Segment Start: Data supplied

-- ==== Sys2Proof/Tests/Slice0.lean ====
section
/-!
SUPPORT. Small tests: what the decoder reads from words written out from the tables of chapter 12, what the well-formedness checks
refuse, and, for each statement with hypotheses, states and operands that meet them together (`witness_…`).
-/
open Sys2Proof Sys2Proof.Machine

set_option Elab.async false

namespace Sys2Proof.Tests

/-! ## Small machines and instructions -/

/-- The placed machine of log 2: one band of 32 lanes and a front context on core 0 of die 0, and the page of context 1. -/
def base : State := { State.reset.placeCode [] with cur := ⟨0, 0, 0, some 0⟩ }
def baseFront : State := { base with cur := ⟨0, 0, 0, none⟩ }

def okOpnd (k : Nat) : Role → Opnd
  | .any | .slot | .slotZero | .slotUniZero => .slot (BitVec.ofNat 7 k)
  | .uni | .uniZero | .uniSrc | .uniImm | .uniSrcSlot | .late => .uni (BitVec.ofNat 5 k)
  | .imm => .imm 32
  | .pred => .slot (BitVec.ofNat 7 (k / 4 % 8))
  | _ => .slot 0

/-- An instruction with operands that suit its roles: destination 4, sources 8, 12 and 16. -/
def std (opc : Nat) (mods : BitVec 8 := 0) (type : BitVec 4 := defaultType opc) (payload : W64 := 0) : Code :=
  let ro := rolesOf opc ⟨mods, 0, 0, 0, type, 0⟩ 0
  let form := match formsOf opc with | some (.a :: .b :: _) => .b | some (x :: _) => x | _ => .a
  { dist := 0, wait := 0, setf := 15, gpred := 0, gmode := 0, nw := false, dst := okOpnd 4 ro.dst, srca := okOpnd 8 ro.a,
    srcb := okOpnd 12 ro.b, srcc := okOpnd 16 ro.c, form := form, mods := mods, xlane := 0, hold := 0, rmode := 0, type := type,
    payload := payload, annex := none }

/-- The code has an encoding, issues in the state's current thread, and what it sees is as p says. -/
def iss (opc : Nat) (c : Code) (s : State) (p : Env → Bool := fun _ => true) : Bool :=
  (match mkInstr opc c with | some i => i.encodable s.cur.band.isNone | none => false) &&
  match mkEnv opc c s with | some e => e.decodeTrap.isNone && p e | none => false

/-- What `iss` answers is what the statements ask for. -/
theorem iss_issues (opc : Nat) (c : Code) (s : State) (p : Env → Bool) (h : iss opc c s p = true) :
    ∃ e, Issues opc c s e ∧ p e = true := by
  unfold iss at h
  cases hm : mkEnv opc c s with
  | none => simp [hm] at h
  | some e => exact ⟨e, ⟨hm, by simp_all⟩, by simp_all⟩

/-- As `iss`, with the crew. -/
def issC (opc : Nat) (c : Code) (s : State) (p : Env → Crew → Bool) : Bool :=
  iss opc c s fun e => match s.crewOf e.t.crew with | some cw => p e cw | none => false

def allIss (s : State) (cs : List (Nat × Code)) : Bool := cs.all fun x => iss x.1 x.2 s
def stds (os : List Nat) : List (Nat × Code) := os.map fun o => (o, std o)

def onThread (f : Band → Band) (s : State) : State := s.updThread s.cur f
def onCrew (f : Crew → Crew) (s : State) : State := s.updCrew s.cur.crew f
def uniSet (l : List (Nat × W64)) (s : State) : State := onThread (fun b => { b with r := { b.r with uni := l } }) s
def slotSet (f : Nat → List (Nat × Nat)) (s : State) : State := onThread (fun b => { b with r := { b.r with
  slots := (List.range 32).flatMap fun l => (f l).map fun x => (slotKey l x.1, BitVec.ofNat 32 x.2) } }) s

/-! ## Witnesses: instructions -/

theorem witness_IntegerArithmetic :
    allIss base (stds [1, 2, 3, 4, 5, 6, 7, 9, 10, 11, 12, 0x21] ++ [(8, { std 8 with rmode := 1 })]) = true := by decide +kernel

theorem witness_IntegerBits :
    allIss base (stds [13, 14, 15, 16, 17, 18, 19, 20, 21, 22, 23, 24, 25, 26, 27, 32] ++ [(32, std 32 8)]) = true := by decide +kernel

theorem witness_MovesAndCompares :
    allIss base (stds [0, 0x1C, 0x1D, 0x1E, 0x1F] ++ [(0x1D, std 0x1D 0 0xD), (0x22, { std 0x22 with dst := .slot 1 }),
      (0x57, std 0x57 0), (0x57, std 0x57 1), (0x57, std 0x57 2)]) = true := by decide +kernel

theorem witness_IntervalArithmetic : allIss base (stds [0x80, 0x81, 0x82, 0x83, 0x84]) = true := by decide +kernel

theorem witness_IntervalSets :
    allIss base (stds [0x85, 0x86, 0x87, 0x88, 0x89, 0x8A, 0x8B, 0x8C, 0x8D, 0x8E, 0x8F, 0x90, 0x91, 0x92, 0x93, 0x94] ++
      [(0x8F, std 0x8F 3), (0x90, std 0x90 7)]) = true := by decide +kernel

theorem witness_TranscendentalFunctions :
    allIss base (stds [0xA0, 0xA1, 0xA2, 0xA3, 0xA4, 0xA5, 0xA6, 0xA7, 0xA8, 0xA9, 0xAA]) = true := by decide +kernel

theorem witness_Conversions :
    allIss base [(0xAB, std 0xAB), (0xAC, std 0xAC), (0xAD, std 0xAD 0x12), (0xAD, std 0xAD 0x52)] = true := by decide +kernel

theorem witness_Branches :
    (allIss base (stds [0x40, 0x41, 0x42, 0x43]) && allIss baseFront (stds [0x40, 0x41, 0x42, 0x43, 0x72]) &&
      iss 0x42 (std 0x42) base (fun e => e.lanes == e.b.exec) &&
      iss 0x42 { std 0x42 with gmode := 1 } base (fun e => !e.front && e.lanes != e.b.exec)) = true := by decide +kernel

/-- One lane's counter is n. -/
def nested (n : Byte) : State := onThread (fun b => { b with r := { b.r with nest := [(3, n)] } }) base

theorem witness_Divergence :
    ([0x46, 0x47, 0x49, 0x4A, 0x4B].all (fun o => iss o (std o) (nested 255) fun e => e.b.only == none) &&
      iss 0x45 (std 0x45) (nested 254) (fun e => e.b.only == none && e.b.alive.all fun l =>
        decide ((if 0 < e.b.count l then e.b.count l + 1 else 1) ≤ 255)) &&
      iss 0x48 (std 0x48) (nested 252) (fun e => e.b.only == none && e.b.alive.all fun l =>
        decide ((if 0 < e.b.count l then e.b.count l + 3 else 2) ≤ 255)) &&
      iss 0x4C (std 0x4C) (nested 253) (fun e => e.b.only == none && e.b.alive.all fun l =>
        decide ((if 0 < e.b.count l then e.b.count l + 2 else 0) ≤ 255))) = true := by decide +kernel

theorem witness_Loops :
    (iss 0x4D { std 0x4D with srca := .slotIx0 125 } base (fun e => e.b.only == none && e.c.srca.bits.toNat % 256 == 253 &&
        e.b.alive.all fun l => decide ((if e.lanes.getLsbD l then 2 + 253 else e.b.count l) ≤ 255)) &&
      iss 0x4E { std 0x4E with srca := .slotIx0 126 } base (fun e => e.b.only == none && e.c.srca.bits.toNat % 256 == 254 &&
        e.b.alive.all fun l => decide ((if e.lanes.getLsbD l then 1 + 254 else e.b.count l) ≤ 255)) &&
      iss 0x4F (std 0x4F) (nested 255)) = true := by decide +kernel

theorem witness_PredicateLogic : allIss base (stds [0x52, 0x53, 0x54, 0x55, 0x56]) = true := by decide +kernel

Segment End: Data supplied

> **Exercise**
Set down exactly the lines that begin the records and continue through the line bearing "let form := match"; include both ends.

> **Response for this exercise**
-- ==== Sys2Proof/Tests/Slice0.lean ====
section
/-!
SUPPORT. Small tests: what the decoder reads from words written out from the tables of chapter 12, what the well-formedness checks
refuse, and, for each statement with hypotheses, states and operands that meet them together (`witness_…`).
-/
open Sys2Proof Sys2Proof.Machine

set_option Elab.async false

namespace Sys2Proof.Tests

/-! ## Small machines and instructions -/

/-- The placed machine of log 2: one band of 32 lanes and a front context on core 0 of die 0, and the page of context 1. -/
def base : State := { State.reset.placeCode [] with cur := ⟨0, 0, 0, some 0⟩ }
def baseFront : State := { base with cur := ⟨0, 0, 0, none⟩ }

def okOpnd (k : Nat) : Role → Opnd
  | .any | .slot | .slotZero | .slotUniZero => .slot (BitVec.ofNat 7 k)
  | .uni | .uniZero | .uniSrc | .uniImm | .uniSrcSlot | .late => .uni (BitVec.ofNat 5 k)
  | .imm => .imm 32
  | .pred => .slot (BitVec.ofNat 7 (k / 4 % 8))
  | _ => .slot 0

/-- An instruction with operands that suit its roles: destination 4, sources 8, 12 and 16. -/
def std (opc : Nat) (mods : BitVec 8 := 0) (type : BitVec 4 := defaultType opc) (payload : W64 := 0) : Code :=
  let ro := rolesOf opc ⟨mods, 0, 0, 0, type, 0⟩ 0
  let form := match formsOf opc with | some (.a :: .b :: _) => .b | some (x :: _) => x | _ => .a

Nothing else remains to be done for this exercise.